CEVA CEO Pattullo announces plans to retire
October 09, 2012
Global third-party logistics (3PL) services provider CEVA Logistics announced today that CEO John Pattullo will retire on October 12 and be replaced by Marvin O. Schlanger, CEVA’s Chairman of the Board, while Pattullo will remain on the CEVA Board of Directors.
Prior to joining CEVA in 2007, Pattullo John Pattullo served as COO of the EMEA division of Exel Supply Chain and is a 30-year veteran at Procter & Gamble in global marketing, logistics, and sales roles. He succeeded Dave Kulik, who transitioned to vice chairman of the board of directors of CEVA Group Plc., a subsidiary of Apollo Management Ltd., CEVA’s parent company.
“When John came to CEVA, he expressed his expectation of staying with the company for five years,” Schlanger said in a statement. “Under his leadership, the integration of TNT Logistics and EGL was successfully executed and the company’s unique customer-focused, end to end operating model successfully developed. He has also assembled a world class leadership team. All of this has allowed CEVA to serve our customers better and to grow faster than the market. We want to thank John for his strong leadership of the company and look forward to his continued guidance as a member of our Board. I look forward to working with the talented and dedicated employees of CEVA as we execute our strategies to become the most admired company in the supply chain industry.”
Pattullo’s retirement comes at a time when there are many concerns regarding the global economy, especially in Europe where CEVA has a very large presence.
At last week’s CSCMP Annual Conference in Atlanta Pattullo said he views Europe as two separate continents, with Southern Europe being “more depressed than you can imagine” and worse than it is perceived to be. Northern Europe, specifically Germany, feels prosperous, according to Pattullo, with a still-growing economy.
In early August, CEVA reported second quarter revenue of $1.81 billion Euro or $2.2 billion U.S. which was up 5.5 percent annually. Revenues for its Freight Management unit, which is comprised of air, ocean and customs brokerage, were up 9 percent for the quarter, and its Contract Logistics business, which includes warehousing and dedicated transport, showed a 3 percent annual gain. Revenue for the first half of the year—at $3.52 billion Euro—or $4.3 billion U.S.—was up 3.5 percent compared to the first half of 2011.
While revenue was up for both the second quarter and first half of the year, CEVA’s EBITDA for the second quarter and the first half was down 13.6 percent and 10.5 percent, respectively.
“It was a challenging quarter,” Pattullo told LM in an August interview.” We saw customer sentiment become a bit more pessimistic and flat air and ocean margins. In southern Europe, we felt the impact of the economic downturn. It made for a challenging quarter with all of those things going on. As a company, I think we are adapting well during these tougher times. We have implemented a number of cost reduction programs, and our business development efforts, led by our new Chief Commercial Officer Inna Kuznetsova are going well, particularly on the Contract Logistics side. Our real bright spot is ocean, which continues to outperform the market.”
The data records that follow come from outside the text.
/-- What a flit that arrives brings: its 256 bits, and beside them the message that its payload spells where R399, R400 and R409 give no format, with
the module it goes to; and the equaliser values that the receivers of the four lanes have adapted to by then (R269: the peaking code and
the five taps; none: as they were); and, for the last flit of a request that another module forwarded, the tick in which it did (R401). -/
structure FlitIn where
  raw : BitVec 256 := 0
  msg : Option (Fin 16 × CluMsg) := none
  eq : List (BitVec 44) := []
  fwdAt : Option (BitVec 64) := none
  deriving DecidableEq, Repr

/-- R56, R66, R83: a leaf, and which of the four header words of the bead that is checked fail their parity. -/
structure BeadIn where
  leaf : Fin 16
  par : Fin 16 := 0
  deriving DecidableEq, Repr

/-- R89: a unit whose start tick has come, and for a cluster group the first leaf, with its module, for which the start came too late. -/
structure RunIn where
  unit : UnitRef
  late : Option (Fin 16 × Fin 16) := none
  deriving DecidableEq, Repr


/-- The commands, in the order of the opcode table. -/
inductive Instr where
  /- the site tick -/
  | tickBoundary
  | snapshotExchange
  | groupDecisionReady (u : UnitRef)
  | tickFlitLaunch (second : Bool)
  | clusterFlagDeadline
  /- transactions and events -/
  | read64 (h : Hdr) (addr : BitVec 40)
  | readb (h : Hdr) (addr : BitVec 40) (lenm1 : Fin 256)
  | writeb (h : Hdr) (addr : BitVec 40) (data : List Byte)
  | write64 (h : Hdr) (addr : BitVec 40) (data : Word)
  | forwardTimeout (src : Fin 256) (tag : Fin 65536)
  | serviceRequest (tag : Fin 65536) (dst : Fin 16) (op : HostOp)
  | ping (h : Hdr)
  | tickAlarm
  | eventMessageSend
  /- pattern flow -/
  | queueEntry (l : Fin 16)
  | routineStart (l : Fin 16)
  | vectorIssue (l : Fin 16)
  | edgePlace (l : Fin 16) (slot : Fin 9) (cl ch exc : Bool)
  | compareResult (l : Fin 16) (slot : Fin 9)
  | beadBoundary (x : BeadIn)
  | vectorActionDeadline (l : Fin 16)
  | beadLanding (l : Fin 16) (slot : Fin 8192) (link : Option (List Byte))
  | streamFetch (l : Fin 16)
  | holdResume (x : BeadIn)
  | holdTimeout (l : Fin 16)
  | runCompletion (l : Fin 16)
  | start (h : Hdr) (u : UnitRef)
  | runStart (x : RunIn)
  | abort (h : Hdr) (u : UnitRef)
  | abortTakeEffect (l : Fin 16)
  | jump (h : Hdr) (u : UnitRef)
  | hostJumpLatch (u : UnitRef)
  | clear (h : Hdr) (u : UnitRef)
  | strandDescriptorWrite (h : Hdr) (addr : BitVec 40) (data : List Byte)
  /- the micro-engine -/
  | seqNext (l : Fin 16)
  | seqJump (l : Fin 16)
  | branchT (l : Fin 16)
  | branchF (l : Fin 16)
  | call (l : Fin 16)
  | ret (l : Fin 16)
  | done (l : Fin 16)
  | wait (l : Fin 16)
  | tickwait (l : Fin 16)
  | interruptTaken (l : Fin 16)
  | load (h : Hdr)
  | mcLoadComplete
  | otpKeyOpen (h : Hdr) (key : Word)
  | otpKeyExpire
  | programSlot (h : Hdr) (slot : Fin 4)
  | revokeSlot (h : Hdr) (slot : Fin 4)
  | advanceSvn (h : Hdr)
  | stackFaultClear (h : Hdr)
  /- timing sets -/
  | swap (h : Hdr) (l : Fin 16)
  | cancel (h : Hdr) (l : Fin 16)
  | tsExchange (l : Fin 16)
  | dllLockChange (lock : Bool)
  /- fail log -/
  | failLogWrite
  | flReset (h : Hdr)
  | flCfgWrite (h : Hdr) (data : Word)
  | flRdWrite (h : Hdr) (data : Word)
  /- acquisition -/
  | armChannel (h : Hdr) (n : Fin 8)
  | acqStop (h : Hdr) (n : Fin 8)
  | acqForce (h : Hdr) (n : Fin 8)
  | clearChannel (h : Hdr) (n : Fin 8)
  | acqSample (n : Fin 8) (pins : BitVec 18)
  | triggerOccurrence (n : Fin 8)
  | acqDrain (n : Fin 8)
  /- edge time measurement -/
  | refinLoss
  | refGateEnd (near : Option (Fin 2)) (off : BitVec 12)
  | refinQualified
  | refRestored
  | tsWrap
  | tmuEdge (p : Fin 144) (rising : Bool) (at_ : Fin 327680)
  | pairEdgeProcess (e : Fin 16)
  | pairPendingExpire (e : Fin 16)
  | pairEnable (h : Hdr) (e : Fin 16) (data : Word)
  | fcModeWrite (h : Hdr) (f : Fin 16) (data : Word)
  | fcGateEnd (f : Fin 16)
  | cdtStart (h : Hdr) (p : BitVec 8)
  | tmuCdtDone (low mid high : List (BitVec 32))
  /- DC -/
  | dcClamp (p : Fin 144)
  | dsaOutput (l : Fin 16) (raw : BitVec 32)
  | dsaGo (h : Hdr) (l : Fin 16)
  | dsaRefReady (l : Fin 16)
  | dsaStartTimeout (l : Fin 16)
  | dsaDiag (h : Hdr) (l : Fin 16)
  | dsaDiagDone (l : Fin 16)
  /- raster -/
  | rsStop (h : Hdr)
  | rsCommit (h : Hdr)
  | frontPorchStart
  | teEdge (at_ : Fin 327680)
  | teTimeout
  /- mount image -/
  | mount (h : Hdr)
  | mountComplete (eeprom : Option (BitVec 80))
  | unmount (h : Hdr)
  | unmountComplete
  | clusterGroupForm (c : Fin 1024) (i : CgIn) (told : Option CgTold)
  /- links -/
  | linkSignalDetect (p : Fin 5)
  | laneTrainDone (p : Fin 5) (lanes : Fin 16) (skew : List (BitVec 8)) (eq : List (BitVec 44)) (delay : BitVec 32)
  | trainTimeout (p : Fin 5) (locked : Bool)
  | capsReceived (p : Fin 5) (rate : Fin 4) (lanes : Fin 16) (peer : Fin 8) (ver : BitVec 8)
  | capsTimeout (p : Fin 5)
  | rateStepDone (p : Fin 5) (pass : Bool) (skew : List (BitVec 8)) (eq : List (BitVec 44))
  | linkWaitExpire (p : Fin 5)
  | flitReceive (p : Fin 5) (x : FlitIn)
  | nakReceived (p : Fin 5) (q : Fin 64)
  | laneLoss (p : Fin 5) (k : Fin 4)
  | lkWidth (p : Fin 5)
  | rxSilentTimeout (p : Fin 5)
  | laneWiden (p : Fin 5) (k : Fin 4)
  | retrain (h : Hdr) (p : Fin 5)
  | testEnter (h : Hdr) (p : Fin 5)
  | testExit (h : Hdr) (p : Fin 5)
  /- cluster -/
  | helloReceived (p : Fin 5) (via : Option (Fin 16 × Bool)) (h : HelloIn)
  | helloResend (p : Fin 5)
  | challengeResponse (m : Fin 16) (r : ChalIn)
  | challengeTimeout (m : Fin 16)
  | rosterWrite (h : Hdr) (m : Fin 16) (data : Word)
  | tickAdoption (m : Fin 16) (a : Option AdoptIn)
  | leaseGrant
  | leaseRenew
  | renewalConfirm (expiry : Option (BitVec 64))
  | leaseExpiry
  | phaseMarkerSend
  | phaseMarkerReceive (p : Fin 5) (a o : BitVec 32) (rootHold : Bool)
  | mapChange (i : MapIn)
  | routeChangeApply
  | idDeparted (m : Fin 16)
  | idAnchorLost
  | tickHoldoverLimit
  | leaseClaim
  | idAnchorTakeover (m : Fin 16)
  | claimRefused (p : Option (BitVec 64))
  | idPartitioned
  /- placement -/
  | plan (h : Hdr) (commit : Bool)
  | plPlanned (r : PlanIn)
  | planCommit (h : Hdr)
  | planCancel (h : Hdr)
  | plLoaded
  | replicaCopyDone (st : BitVec 16)
  /- memory -/
  | scrubPass (fixed bad : List (Fin 268435456))
  | caAlert (k : Fin 4) (again : Bool)
  | dmRetrain (h : Hdr) (sub : Fin 16)
  | dmRetrainDone (pass : Fin 16)
  | dramTempRead (ts : List (BitVec 8))
  | dramRefresh (k : Fin 4)
  | selfRefreshEntry
  | hostDramWrite (h : Hdr) (addr : BitVec 40) (data : List Byte)
  /- calibration -/
  | calStartFull (h : Hdr)
  | calStartDrift (h : Hdr)
  | calAutoStart
  | calComplete (c : CalIn)
  | calCancel (h : Hdr)
  | calDelete (h : Hdr) (slot : Fin 32)
  | calRescan (h : Hdr) (eeprom : Option (BitVec 80))
  /- journal -/
  | journalDrain
  | jnExport (h : Hdr)
  | jnExported
  /- power, cooling and guards -/
  | powerUp (low1s : Bool)
  | bootComplete (ms : BitVec 16) (fallback : Bool) (trained : Fin 16) (eeprom : Option (BitVec 80))
  | powerDown
  | inputProtection
  | thermalTrip
  | sensorSample (k : Fin 27) (v : BitVec 32) (bad : Bool)
  | safeEntry
  | safePark (l : Fin 16)
  | safeEnter (h : Hdr)
  | safeExit (h : Hdr)
  | clearOkReached
  | dewStaleTimeout
  | faultEntry (cause : Fin 6) (detail : BitVec 8) (frontEnd dramRail : Bool)
  | moduleReset (h : Hdr)
  | pfeFault (i : Fin 4) (cause : Fin 4)
  | triginEdge (j : Fin 4) (rise : Bool) (at_ : Fin 327680)
  | fwBegin (h : Hdr)
  | fwDataWrite (h : Hdr) (data : Word)
  | fwCommit (h : Hdr)
  /- rows at the end of the table -/
  | clampReturned (p : Fin 144)
  | fwVerifyDone (code : Fin 4)
  | secondaryRegistration (m : Fin 16)
  | prbsCheckerLock (p : Fin 5) (k : Fin 4) (errs : BitVec 32)
  | widthRequest (p : Fin 5) (lanes : Fin 16)
  | alertNDeassert (k : Fin 4)
  deriving DecidableEq, Repr

end Sys2Proof
end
Under Pattullo’s watch CEVA has been making a number of important structural changes inside the company to help it run more efficiently, coupled with a major effort it labeled “impeccable execution” which focuses on its operations agenda.
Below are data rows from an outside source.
-- ==== Sys2Proof/Decode.lean ====
section
/-! DEFINITION. The command a word of the opcode table spells. -/

namespace Sys2Proof

/-- The opcode table gives its rows no bits: no word spells a command. -/
def decodeTableWord (_nbits _w : Nat) : Option Instr := none

end Sys2Proof
end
CEVA delivered over 11,000 Kaizen in 2011, which are continuous improvement projects and had a 70 percent reduction in its IT downtime and a 16 percent improvement in its operations index, which is a basket of operations measures that it tracks.
And in 2011 CEVA also rolled out various structural changes, with its Project Uno for global standard processes in freight management, back office outsourcing in the finance area, and leveraging its scale in global operations, which the company said have helped to make the company more robust.
CEVA has also made major strides in the ocean forwarding market under Pattullo, which has seen steady growth and grown from the 35th largest ocean forwarding provider in 2006 to the number 7 currently, with a goal of being in the top five.
Pattullo said in recent years CEVA has moved from having a relatively high proportion of its volume managed to a bigger portion being controlled, citing the August deal it struck with H.J. Heinz Co. for a five-year agreement at 60,000 annual TEU as being controlled.
“We are thinking alike with our peers in terms of having the majority of our ocean business on the controlled side and not managed,” said Pattullo. “For us, that has been a shift because a lot of our early wins in ocean forwarding just 3-to-4 years ago were managed business.